Formats that are inherently revisable include email, letter, SMS-text messaging, direct social messaging, and social posting. Other formats’ revisability levels will vary. Live chat often occurs on company websites, and many companies provide an option to obtain a copy of the conversation after it ends. Because live chat also implies immediate responses (i.e., high synchronicity), the parties have limited time to revise their messages during actual encoding. Video messaging with Snapchat grants both parties control over revisability (i.e., length of time the message is revisable), but a video sent through email entails greater revisability.

Decomposition insights: Toward a theory of multiformat communication

In our effort to address current theoretical gaps and summarize the insights we derived across communication theory, bilateral communication research, and the decomposition of communication formats, we propose formal propositions grouped into five overarching themes that serve as strategic guidelines (Table 4) and provide illustrative business case examples (Web Appendix). They can benefit both managers who design and implement multiformat communication strategies to enhance customer relationships and firm performance as well as scholars seeking to advance research in this domain.

Theme 1: Achieving communication goals with real versus simulated cues

Firms should select and bundle format characteristics together, according to the communication goals of the exchange, while taking into consideration that simulated cues will exert different (positive and negative) impacts on the goals than real cues. Characteristics vary in their ability to promote mutual understanding (effective communication), reduce communication costs (efficient communication), and stimulate sensory involvement (experiential communication).
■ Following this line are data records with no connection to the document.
-- ==== Sys2Proof/Machine/Groups.lean ====
section
/-! DEFINITION. Machine/Groups.lean: groups and barriers (R291 to R293). -/
namespace Sys2Proof.Machine

/-- Group `n` of a launch. -/
def Launch.group (l : Launch) (n : Nat) : Group := l.groups.get {} n
/-- The launch with group `n` replaced; a group without members does not exist (R291). -/
def Launch.setGroup (l : Launch) (n : Nat) (x : Group) : Launch :=
  { l with groups := if x.members.isEmpty then l.groups.drop n else l.groups.put n x }

/-- The group number of a register form, in Sb, or of an immediate form; none where bits 63:16 of Sb are not zero. -/
def groupNo (reg : Bool) (e : QEntry) (a : Aq) : Option Nat :=
  if reg then (if e.y.extractLsb' 16 48 = 0 then some (e.y.toNat % 2 ^ 16) else none) else some (a.off.toNat % 2 ^ 16)

/-- The QUEUE fault of group membership (R373). -/
def groupFault : FaultInfo := queueFault 0 4

/-- JOIN at the head (R292). -/
def State.joinGroup (s : State) (g : Nat) (n : Option Nat) : Perf :=
  match n with
  | none => .fault groupFault
  | some n =>
    let l := s.launchOf (g / 4)
    let x := l.group n
    if x.members.contains g then .fault groupFault
    else if x.members.isEmpty && decide (4096 ≤ l.groups.entries.length) then .fault (queueFault 0 1)
    else .done none (s.modLaunchOf (g / 4) (fun l => l.setGroup n { x with members := x.members ++ [g] }))

/-- LEAVE at the head (R292). -/
def State.leaveGroup (s : State) (g : Nat) (n : Option Nat) : Perf :=
  match n with
  | none => .fault groupFault
  | some n =>
    let x := (s.launchOf (g / 4)).group n
    if x.members.contains g then
      .done none (s.modLaunchOf (g / 4) (fun l =>
        l.setGroup n { x with members := x.members.filter (· != g), arrived := x.arrived.filter (· != g) }))
    else .fault groupFault

/-- GCOUNT at the head (R292). -/
def State.countMembers (s : State) (g : Nat) (n : Option Nat) : Perf :=
  match n with
  | none => .fault groupFault
  | some n => .done (some (BitVec.ofNat 128 ((s.launchOf (g / 4)).group n).members.length)) s

/-- A write that an arrival counts, made and not yet performed at .V (R293). -/
def Arrival.counts (w : Arrival) (k : Track) : Bool :=
  decide (k.gsid = w.gsid ∧ k.region ≤ w.region ∧ k.write ∧ k.reached < 4 ∧ (k.queue = chainQ → k.number < w.orders))

/-- The bytes that an access has touched in its word. -/
def Track.count (k : Track) : Nat := ((List.range 8).filter (fun i => k.bytes.getLsbD i)).length

/-- The bytes of a stream's writes that an arrival counts and that have not been performed at .V (R293): those made at a narrower scope, and
those still to be made by its ST commands and developer blocks issued up to the arrival's region and by the chain entry then in progress. -/
def State.pendBytes (s : State) (w : Arrival) : Nat :=
  let t := s.stream w.gsid
  let k := s.core (w.gsid / 4)
  let rest (j : CopyJob) (started : Bool) (idx : List Nat) (n : Nat) : Nat := j.left (if started then idx else k.indices j) n
  let cmd (e : QEntry) : Nat :=
    if e.region ≤ w.region ∧ !e.skip ∧ !e.cancel then (match e.job with | some j => rest j e.started e.idx e.prog | none => 0) else 0
  let c := t.stChain
  let chain := match c.entry with
    | some e => if c.run ∧ w.chain = some c.order then rest (chainJob false e) c.waited c.idx c.prog else 0
    | none => 0
  let dev (b : DevBlock) : Nat := if b.gsid = w.gsid ∧ b.region ≤ w.region then (if b.begun then 8 else b.len + 8) else 0
  ((s.tracks.filter w.counts).map Track.count).sum + (t.stq.map cmd).sum + chain + (s.devq.entries.map (fun q => (q.2.map dev).sum)).sum

/-- What an arrival of stream `g` in region `r` counts: the ST chain entry counts where it is in progress. -/
def State.arrivalOf (s : State) (g r : Nat) : Arrival :=
  let c := (s.stream g).stChain
  { gsid := g, region := r, orders := (s.core (g / 4)).orders,
    chain := if c.run && c.entry.isSome && !c.skip && decide (c.region ≤ r) then some c.order else none }

/-- PEND of a group as the writes that its arrivals count perform (R293). -/
def State.groupPend (s : State) (x : Group) : Nat := (x.waits.map s.pendBytes).sum

/-- The writes that an arrival counts and that have been made performed at .V: the barrier is a release of them (R293). -/
def State.performCounted (s : State) (w : Arrival) : State :=
  { s with tracks := s.tracks.map (fun k => if w.counts k then { k with level := 4 } else k) }

/-- At the end of a cycle the writes that the arrivals of every launch count, and that have been made, are performed at .V, and PEND falls by
them (R293). -/
def State.settleGroups (s : State) : State :=
  let waits := s.launches.entries.flatMap (fun e => e.2.groups.entries.flatMap (fun x => x.2.waits))
  if waits.isEmpty then s
  else
    let u := waits.foldl State.performCounted s
    { u with launches := u.launches.map (fun _ l =>
        { l with groups := l.groups.map (fun _ x => if x.waits.isEmpty then x else { x with pend := BitVec.ofNat 40 (u.groupPend x) }) }) }

/-- BARG at the head (R293): the stream arrives, with its writes that are not performed at .V counted. -/
def State.arrive (s : State) (g : Nat) (e : QEntry) (n : Option Nat) : Perf :=
  match n with
  | none => .fault groupFault
  | some n =>
    let x := (s.launchOf (g / 4)).group n
    let w := s.arrivalOf g e.region
    let pend := s.groupPend x + s.pendBytes w
    if !x.members.contains g then .fault groupFault
    else if 2 ^ 40 - 1 < pend then .fault (queueFault 0 5)
    else
      let k := s.carries g (e.region + 1) ((s.stream g).before 3 e)
      .left (s.modLaunchOf (g / 4) (fun l =>
        l.setGroup n { x with arrived := x.arrived ++ [g], waits := x.waits ++ [w], pend := BitVec.ofNat 40 pend,
                              seen := joinSeen x.seen k }))

/-- JOIN (reg) (R292). -/
def execJoinReg (h : Hdr) (a : Aq) (s : State) : Host.Outcome State Fault Refusal := (s.aqForm h (.joinReg h a) a [a.sb]).done s
/-- JOIN (imm) (R292). -/
def execJoinImm (h : Hdr) (a : Aq) (s : State) : Host.Outcome State Fault Refusal := (s.aqForm h (.joinImm h a) a []).done s
/-- LEAVE (reg) (R292). -/
def execLeaveReg (h : Hdr) (a : Aq) (s : State) : Host.Outcome State Fault Refusal := (s.aqForm h (.leaveReg h a) a [a.sb]).done s
/-- LEAVE (imm) (R292). -/
def execLeaveImm (h : Hdr) (a : Aq) (s : State) : Host.Outcome State Fault Refusal := (s.aqForm h (.leaveImm h a) a []).done s
/-- BARG (reg) (R293): its predicate is ignored. -/
def execBargReg (h : Hdr) (a : Aq) (s : State) : Host.Outcome State Fault Refusal := (s.aqAlways h (.bargReg h a) a [a.sb]).done s
/-- BARG (imm) (R293): its predicate is ignored. -/
def execBargImm (h : Hdr) (a : Aq) (s : State) : Host.Outcome State Fault Refusal := (s.aqAlways h (.bargImm h a) a []).done s
/-- GCOUNT (reg) (R292). -/
def execGcountReg (h : Hdr) (a : Aq) (s : State) : Host.Outcome State Fault Refusal :=
  (s.aqForm h (.gcountReg h a) a [a.sb]).done s
/-- GCOUNT (imm) (R292). -/
def execGcountImm (h : Hdr) (a : Aq) (s : State) : Host.Outcome State Fault Refusal :=
  (s.aqForm h (.gcountImm h a) a []).done s

/-- The barrier entry that waits at the keeper. -/
def isBarg : Instr → Bool
  | .bargReg _ _ | .bargImm _ _ => true
  | _ => false

/-- A stream whose barrier has completed: the arrival's reply token is pushed in cycle `now`, and acquires what the members have released
(R293, R431). -/
def Stream.barrierDone (t : Stream) (now : Nat) (k : Tbl Nat) : Stream :=
  match t.aq.find? (fun e => isBarg e.instr && e.started && !e.done) with
  | some e =>
    let t := t.acquired e.entered k
    let c := t.before 3 e
    { (t.modEntry 3 e.number (fun e => { e with done := true, since := now, clock := c })).retired 3 { e with clock := c } with aqAt := now + 1 }
  | none => t

/-- BARRIER_COMPLETE (R293): group `site.sub` of the launch whose lead core is `site.unit`: every member has arrived and PEND is 0. -/
def execBarrierComplete (s : State) : Host.Outcome State Fault Refusal :=
  let l := s.site.unit
  let n := s.site.sub
  let x := (s.launches.get {} l).group n
  if !x.members.isEmpty && x.members.all (fun m => x.arrived.contains m) && s.groupPend x == 0 then
    let u := x.arrived.foldl (fun (u : State) m => u.modStream m (fun t => t.barrierDone s.cycle x.seen)) s
    .next { u with launches := u.launches.mod {} l (fun l =>
      l.setGroup n { x with arrived := [], waits := [], pend := 0, seen := .empty, gen := x.gen + 1 }) }
  else .next s

end Sys2Proof.Machine
end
Effective communication, for example, is a primary goal in all exchanges; it is the foundation for a successful exchange. All characteristics can promote mutual understanding, but the degree to which they do so depends on the discussion topics (i.e., message factors). Verbal cues promote effective communication by reducing ambiguity in the exchange, in that they assign meaning and intent to the message beyond the words themselves. Textual cues promote effective communication with high content variety; they reduce cognitive load and avoid confusion. Thus, the former might be more appropriate when customers are trying to evaluate why stock prices have changed and what to do next, whereas the latter should be more meaningful for their efforts to compare actual stock prices. Understanding which characteristics are mandatory to achieve effective communication and additional characteristics needed to promote efficient and/or experiential communication thus is imperative when designing successful multiformat strategies.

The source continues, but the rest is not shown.